94 - Lumbar XLIF and Bilateral Percutaneous Pedicle Screw Fixation Performe...

#94 Lumbar XLIF and Bilateral Percutaneous Pedicle Screw Fixation Performed all in Lateral Position

Lumbar Therapies and Outcomes

Poster Presented by: J. Buric

Author(s):

J. Buric (1)
D. Bombardieri (1)
C. Del Gaizo (1)

(1) CDC Villa Torri, Spine Surgery, Bologna, Italy

Abstract

Objective: Evaluation of the feasibility, technical difficulty and clinical results in performing combined lumbar XLIF and bilateral percutaneous pedicle screw fixation done all in lateral position.

Background: Lumbar XLIF and bilateral percutaneous pedicle fixation is a valuable minimally invasive approach for achieving an useful and solid lumbar circumferential fusion in selected cases. Currently, a change in the position of the patient on the operating table from lateral to prone is used. Theoretically, being able to perform both approaches in the same position, would significantly reduce surgical time.

Materials and Methods: Fifteen consecutive patients were submitted to a circumferential fusion done in the same, lateral, position. There were 9 female and 6 male patients, mean age 52 years. Low back pain due to degenerative disc disease were the prevalent symptom and pathology, respectively. Follow-up was recorded for operation time and walk out of bed timing and compared to the group of patients operated previously in whom the change in position was used. Clinical outcome was evaluated with VAS and ODI scores.
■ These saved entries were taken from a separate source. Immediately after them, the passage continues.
@[simp] theorem State.modQueue_hid (s : State) (n : Nat) (f : LaunchQueue → LaunchQueue) : (s.modQueue n f).hid = s.hid := rfl
@[simp] theorem State.modQueue_hart (s : State) (n : Nat) (f : LaunchQueue → LaunchQueue) : (s.modQueue n f).hart = s.hart := rfl
@[simp] theorem State.modQueue_others (s : State) (n : Nat) (f : LaunchQueue → LaunchQueue) : (s.modQueue n f).others = s.others := rfl
@[simp] theorem State.modQueue_cores (s : State) (n : Nat) (f : LaunchQueue → LaunchQueue) : (s.modQueue n f).cores = s.cores := rfl
@[simp] theorem State.modQueue_tiles (s : State) (n : Nat) (f : LaunchQueue → LaunchQueue) : (s.modQueue n f).tiles = s.tiles := rfl
@[simp] theorem State.modQueue_mem (s : State) (n : Nat) (f : LaunchQueue → LaunchQueue) : (s.modQueue n f).mem = s.mem := rfl
@[simp] theorem State.modQueue_sectors (s : State) (n : Nat) (f : LaunchQueue → LaunchQueue) : (s.modQueue n f).sectors = s.sectors := rfl
@[simp] theorem State.modQueue_tlb (s : State) (n : Nat) (f : LaunchQueue → LaunchQueue) : (s.modQueue n f).tlb = s.tlb := rfl
@[simp] theorem State.modQueue_pidtb (s : State) (n : Nat) (f : LaunchQueue → LaunchQueue) : (s.modQueue n f).pidtb = s.pidtb := rfl
@[simp] theorem State.modQueue_xvec (s : State) (n : Nat) (f : LaunchQueue → LaunchQueue) : (s.modQueue n f).xvec = s.xvec := rfl
@[simp] theorem State.modQueue_profbuf (s : State) (n : Nat) (f : LaunchQueue → LaunchQueue) : (s.modQueue n f).profbuf = s.profbuf := rfl
@[simp] theorem State.modQueue_profPos (s : State) (n : Nat) (f : LaunchQueue → LaunchQueue) : (s.modQueue n f).profPos = s.profPos := rfl
@[simp] theorem State.modQueue_profWrap (s : State) (n : Nat) (f : LaunchQueue → LaunchQueue) : (s.modQueue n f).profWrap = s.profWrap := rfl
@[simp] theorem State.modQueue_corr (s : State) (n : Nat) (f : LaunchQueue → LaunchQueue) : (s.modQueue n f).corr = s.corr := rfl
@[simp] theorem State.modQueue_uncorr (s : State) (n : Nat) (f : LaunchQueue → LaunchQueue) : (s.modQueue n f).uncorr = s.uncorr := rfl
@[simp] theorem State.modQueue_poison (s : State) (n : Nat) (f : LaunchQueue → LaunchQueue) : (s.modQueue n f).poison = s.poison := rfl
@[simp] theorem State.modQueue_dumpQ (s : State) (n : Nat) (f : LaunchQueue → LaunchQueue) : (s.modQueue n f).dumpQ = s.dumpQ := rfl
@[simp] theorem State.modQueue_jobs (s : State) (n : Nat) (f : LaunchQueue → LaunchQueue) : (s.modQueue n f).jobs = s.jobs := rfl
@[simp] theorem State.modQueue_items (s : State) (n : Nat) (f : LaunchQueue → LaunchQueue) : (s.modQueue n f).items = s.items := rfl
@[simp] theorem State.modQueue_away (s : State) (n : Nat) (f : LaunchQueue → LaunchQueue) : (s.modQueue n f).away = s.away := rfl
@[simp] theorem State.modQueue_rsvqs (s : State) (n : Nat) (f : LaunchQueue → LaunchQueue) : (s.modQueue n f).rsvqs = s.rsvqs := rfl
@[simp] theorem State.modQueue_barriers (s : State) (n : Nat) (f : LaunchQueue → LaunchQueue) : (s.modQueue n f).barriers = s.barriers := rfl
@[simp] theorem State.modQueue_deferred (s : State) (n : Nat) (f : LaunchQueue → LaunchQueue) : (s.modQueue n f).deferred = s.deferred := rfl
@[simp] theorem State.modQueue_cancels (s : State) (n : Nat) (f : LaunchQueue → LaunchQueue) : (s.modQueue n f).cancels = s.cancels := rfl
@[simp] theorem State.modQueue_preempts (s : State) (n : Nat) (f : LaunchQueue → LaunchQueue) : (s.modQueue n f).preempts = s.preempts := rfl
@[simp] theorem State.modQueue_known (s : State) (n : Nat) (f : LaunchQueue → LaunchQueue) : (s.modQueue n f).known = s.known := rfl
@[simp] theorem State.modQueue_transit (s : State) (n : Nat) (f : LaunchQueue → LaunchQueue) : (s.modQueue n f).transit = s.transit := rfl
@[simp] theorem State.modQueue_prefetch (s : State) (n : Nat) (f : LaunchQueue → LaunchQueue) : (s.modQueue n f).prefetch = s.prefetch := rfl
@[simp] theorem State.modQueue_hostAdds (s : State) (n : Nat) (f : LaunchQueue → LaunchQueue) : (s.modQueue n f).hostAdds = s.hostAdds := rfl
@[simp] theorem State.modQueue_varnNow (s : State) (n : Nat) (f : LaunchQueue → LaunchQueue) : (s.modQueue n f).varnNow = s.varnNow := rfl
@[simp] theorem State.modQueue_remote (s : State) (n : Nat) (f : LaunchQueue → LaunchQueue) : (s.modQueue n f).remote = s.remote := rfl
@[simp] theorem State.modQueue_fabReply (s : State) (n : Nat) (f : LaunchQueue → LaunchQueue) : (s.modQueue n f).fabReply = s.fabReply := rfl
@[simp] theorem State.modQueue_farCancels (s : State) (n : Nat) (f : LaunchQueue → LaunchQueue) : (s.modQueue n f).farCancels = s.farCancels := rfl
@[simp] theorem State.modQueue_reroute (s : State) (n : Nat) (f : LaunchQueue → LaunchQueue) : (s.modQueue n f).reroute = s.reroute := rfl
@[simp] theorem State.modQueue_migOut (s : State) (n : Nat) (f : LaunchQueue → LaunchQueue) : (s.modQueue n f).migOut = s.migOut := rfl
@[simp] theorem State.modQueue_nextTag (s : State) (n : Nat) (f : LaunchQueue → LaunchQueue) : (s.modQueue n f).nextTag = s.nextTag := rfl
@[simp] theorem State.modQueue_replies (s : State) (n : Nat) (f : LaunchQueue → LaunchQueue) : (s.modQueue n f).replies = s.replies := rfl
@[simp] theorem State.modQueue_colls (s : State) (n : Nat) (f : LaunchQueue → LaunchQueue) : (s.modQueue n f).colls = s.colls := rfl
@[simp] theorem State.modQueue_collQ (s : State) (n : Nat) (f : LaunchQueue → LaunchQueue) : (s.modQueue n f).collQ = s.collQ := rfl
@[simp] theorem State.modQueue_links (s : State) (n : Nat) (f : LaunchQueue → LaunchQueue) : (s.modQueue n f).links = s.links := rfl
@[simp] theorem State.modQueue_table (s : State) (n : Nat) (f : LaunchQueue → LaunchQueue) : (s.modQueue n f).table = s.table := rfl
@[simp] theorem State.modQueue_agreed (s : State) (n : Nat) (f : LaunchQueue → LaunchQueue) : (s.modQueue n f).agreed = s.agreed := rfl
@[simp] theorem State.modQueue_changing (s : State) (n : Nat) (f : LaunchQueue → LaunchQueue) : (s.modQueue n f).changing = s.changing := rfl
@[simp] theorem State.modQueue_lastRec (s : State) (n : Nat) (f : LaunchQueue → LaunchQueue) : (s.modQueue n f).lastRec = s.lastRec := rfl
@[simp] theorem State.modQueue_ports (s : State) (n : Nat) (f : LaunchQueue → LaunchQueue) : (s.modQueue n f).ports = s.ports := rfl
@[simp] theorem State.modQueue_sketch (s : State) (n : Nat) (f : LaunchQueue → LaunchQueue) : (s.modQueue n f).sketch = s.sketch := rfl
@[simp] theorem State.modQueue_skHead (s : State) (n : Nat) (f : LaunchQueue → LaunchQueue) : (s.modQueue n f).skHead = s.skHead := rfl
@[simp] theorem State.modQueue_skFreeze (s : State) (n : Nat) (f : LaunchQueue → LaunchQueue) : (s.modQueue n f).skFreeze = s.skFreeze := rfl
@[simp] theorem State.modQueue_skFrozen (s : State) (n : Nat) (f : LaunchQueue → LaunchQueue) : (s.modQueue n f).skFrozen = s.skFrozen := rfl
@[simp] theorem State.modQueue_ticks (s : State) (n : Nat) (f : LaunchQueue → LaunchQueue) : (s.modQueue n f).ticks = s.ticks := rfl
@[simp] theorem State.modQueue_plat (s : State) (n : Nat) (f : LaunchQueue → LaunchQueue) : (s.modQueue n f).plat = s.plat := rfl
@[simp] theorem State.modQueue_agenda (s : State) (n : Nat) (f : LaunchQueue → LaunchQueue) : (s.modQueue n f).agenda = s.agenda := rfl
@[simp] theorem State.modQueue_regq (s : State) (n : Nat) (f : LaunchQueue → LaunchQueue) : (s.modQueue n f).regq = s.regq := rfl
@[simp] theorem State.modQueue_freeCtr (s : State) (n : Nat) (f : LaunchQueue → LaunchQueue) : (s.modQueue n f).freeCtr = s.freeCtr := rfl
Results: Seven patients performed a two-level circumferential fusion, fife at L3-L5 levels and two at L1-L3 levels while 8 patients performed the procedure on a single level (six on L4-L5 and two on L3-L4). Mean surgical time was 79 (±14) minutes (29 for XLIF and 50 for pedicle fixation) for one level and 114 (±21) minutes (54 for XLIF and 60 for pedicle fixation) for more than one level surgery. Average time lap between the XLIF part and pedicle screw part of the procedure was 6 (±2) minutes. As compared to the usual approach with the change in position, approximately 20 minutes were saved. There was no significant difference in walk out of bed timing as well as no difference was found for clinical outcome scores (VAS and ODI). No differences in screw positioning were found on post-op X-rays between the two groups as well as no additional complications were noted in this group of patients as compared to the patients operated previously with the change in position.
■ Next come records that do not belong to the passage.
-- ==== Sys2Proof/Tests/Slice0.lean ====
section
/-!
SUPPORT. The model's own tests: words written out from the encodings, ill-formed terms, single steps with the results the
spec's text gives, and for every statement with hypotheses a concrete state and operands that meet them.
-/

namespace Sys2Proof.Tests

open Sys2Proof Sys2Proof.Machine Sys2Proof.Claim

set_option Elab.async false

/-! ## Decoding: words written out bit by bit from the encodings -/

/-- 03 R55: `add g3, g1, g2`. -/
theorem test_decode_add : decodeTableWord 32 0b00000100011000010001000000000000 = some (.add 3 1 2 0) := by decide +kernel
/-- 03 R57: `sll g3, g1, 40`. -/
theorem test_decode_sll_immediate : decodeTableWord 32 0x04614184 = some (.sllImm 3 1 8 1 0) := by decide +kernel
/-- 03 R58: `srl.w g5, g6, 3`. -/
theorem test_decode_srl_w : decodeTableWord 32 0x04A61B88 = some (.srlWImm 5 6 3 0) := by decide +kernel
/-- 03 R58: an immediate `.w` shift with n[5] = 1 is no instruction. -/
theorem test_decode_w_shift_by_32 : decodeTableWord 32 0x04A61B84 = none := by decide +kernel
/-- 03 R60: `add g3, g1, -40`. -/
theorem test_decode_add_immediate : decodeTableWord 32 0x0861FF60 = some (.addImm 3 1 0x3FD8 0) := by decide +kernel
/-- 03 R62: `fadd.rz g4, g2, g3`. -/
theorem test_decode_fadd_rz : decodeTableWord 32 0x20821A00 = some (.fadd 4 2 3 1 0) := by decide +kernel
/-- 03 R62: `fabs g4, g2` with rm 1 is no instruction. -/
theorem test_decode_fabs_rm : decodeTableWord 32 0x20820228 = none := by decide +kernel
/-- 03 R71: `ret`, `callr g30, g7` and `call g30` forward by 16 words. -/
theorem test_decode_transfers : decodeTableWord 32 0x4C1E0000 = some (.jr 30 0) ∧
    decodeTableWord 32 0x4FC70004 = some (.callr 30 7 0) ∧ decodeTableWord 32 0x4BC00040 = some (.call 30 16 0) := by decide +kernel
/-- 03 R73: `loopi lc0, 5` with m = 2; the same with d = 3, with m = 0 and with m = 257 is no instruction. -/
theorem test_decode_loopi : decodeTableWord 32 0x54050008 = some (.loopi 0 5 2 0) ∧ decodeTableWord 32 0x54650008 = none ∧
    decodeTableWord 32 0x54050000 = none ∧ decodeTableWord 32 0x54050404 = none := by decide +kernel
/-- 04 R103: `vld.g v3, [g2 + g5]`. -/
theorem test_decode_vld_g : decodeTableWord 32 0x78622810 = some (.vldG 3 2 5 0 0 0) := by decide +kernel
/-- 05 R118: `fence.d`. -/
theorem test_decode_fence : decodeTableWord 32 0xE8000010 = some (.fence 4 0) := by decide +kernel
/-- 06 R150: `lde g2, [g13]`. -/
theorem test_decode_lde : decodeTableWord 32 0xE44D0020 = some (.lde 2 13 0) := by decide +kernel
/-- 07 R171: `setfmt [g5]` and `stfmt [g5]`. -/
theorem test_decode_setfmt : decodeTableWord 32 0xB0050000 = some (.setfmt 5 0) ∧
    decodeTableWord 32 0xB0050004 = some (.stfmt 5 0) := by decide +kernel
/-- 08 R189: `vadd.rz v3, v1, v2` and `vfma v6, v4, v5, p2`. -/
theorem test_decode_vadd : decodeTableWord 32 0x80611040 = some (.vadd 3 1 2 0 1 0) ∧
    decodeTableWord 32 0x80C42A0C = some (.vfma 6 4 5 2 0 0) := by decide +kernel
/-- 08 R183, R196, R197: `vshape 4, 16, 32`, `vcmp.lt p1, v2, v3`, `pset p4, g9`, `pcnt g5, p1`, `vwin 1`. -/
theorem test_decode_vector_masks : decodeTableWord 32 0xA4008800 = some (.vshape 2 2 0) ∧
    decodeTableWord 32 0x88221808 = some (.vcmpLt 1 2 3 0 0) ∧ decodeTableWord 32 0x90890028 = some (.pset 4 9 0) ∧
    decodeTableWord 32 0x90A10024 = some (.pcnt 5 1 0) ∧ decodeTableWord 32 0xA8000004 = some (.vwin 1 0) := by decide +kernel
/-- 04 R107: `cp g4, g7`. -/
theorem test_decode_cp : decodeTableWord 32 0xC0043800 = some (.cp 4 7 0) := by decide +kernel
/-- 09 R219, 10 R244: `psel g7`, `dcmp.ack g5, g4, g3`, `pass g4`, `passr.ack g3, g6`, `pflr g10`, `ptkt g9`. -/
theorem test_decode_optical : decodeTableWord 32 0xC8070020 = some (.psel 7 0) ∧
    decodeTableWord 32 0xC8A41838 = some (.dcmpAck 5 4 3 0) ∧ decodeTableWord 32 0xC4040000 = some (.pass 4 0) ∧
    decodeTableWord 32 0xC4660018 = some (.passrAck 3 6 0) ∧ decodeTableWord 32 0xC40A0030 = some (.pflr 10 0) ∧
    decodeTableWord 32 0xC5200048 = some (.ptkt 9 0) := by decide +kernel
/-- 12 R290 to R307: `spawn g6`, `gdep g4, g5`, `gcnt g3, g2`, `cancel.g g6`, `prmt g1, g2`, `exit`. -/
theorem test_decode_strands : decodeTableWord 32 0xD8060000 = some (.spawn 6 0) ∧
    decodeTableWord 32 0xD8042910 = some (.gdep 4 5 0) ∧ decodeTableWord 32 0xD8620128 = some (.gcnt 3 2 0) ∧
    decodeTableWord 32 0xD8060080 = some (.cancelG 6 0) ∧ decodeTableWord 32 0xD8011100 = some (.prmt 1 2 0) ∧
    decodeTableWord 32 0xD8000010 = some (.exit 0) := by decide +kernel
/-- 15 R380, R385, R386, R396: `srr g1, XCAUSE`, `srw XTMP0, g1`, `srset XSW, g2`, `rtx`, `sys`, `brk`, `clkm g3`. -/
theorem test_decode_system : decodeTableWord 32 0xF0208020 = some (.srr 1 0x802 0) ∧
    decodeTableWord 32 0xF0018054 = some (.srw 1 0x805 0) ∧ decodeTableWord 32 0xF0028018 = some (.srset 2 0x801 0) ∧
    decodeTableWord 32 0xF4000000 = some (.rtx 0) ∧ decodeTableWord 32 0xF4000004 = some (.sys 0) ∧
    decodeTableWord 32 0xF4000008 = some (.brk 0) ∧ decodeTableWord 32 0xF4030020 = some (.clkm 3 0) := by decide +kernel
/-- 03 R69: `movn g2, =0x12345678`, a carrier with its literal word. -/
theorem test_decode_literal : decodeTableWord 64 0x1234567838405400 = some (.movnLit 2 0x12345678 0) := by decide +kernel
/-- 02 R35: a word of zeros, an unlisted opcode, and `rtx` with a reserved bit set. -/
theorem test_decode_refuses : decodeTableWord 32 0 = none ∧ decodeTableWord 32 0xFC000000 = none ∧
    decodeTableWord 32 0xF4200000 = none := by decide +kernel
Conclusions: Lumbar circumferential fusion with XLIF and bilateral percutaneous pedicle screw fixation performed in lateral position seems a useful modification of the standard procedure done in two different positions. The main advantage is time saving. Technical challenge in performing the procedure in lateral position is slightly more demanding due to different patient orientation however, the learning curve is short and after a few cases the timing of the approaches between prone and lateral position equals. No differences in clinical and radiological outcomes and complication rates were noted.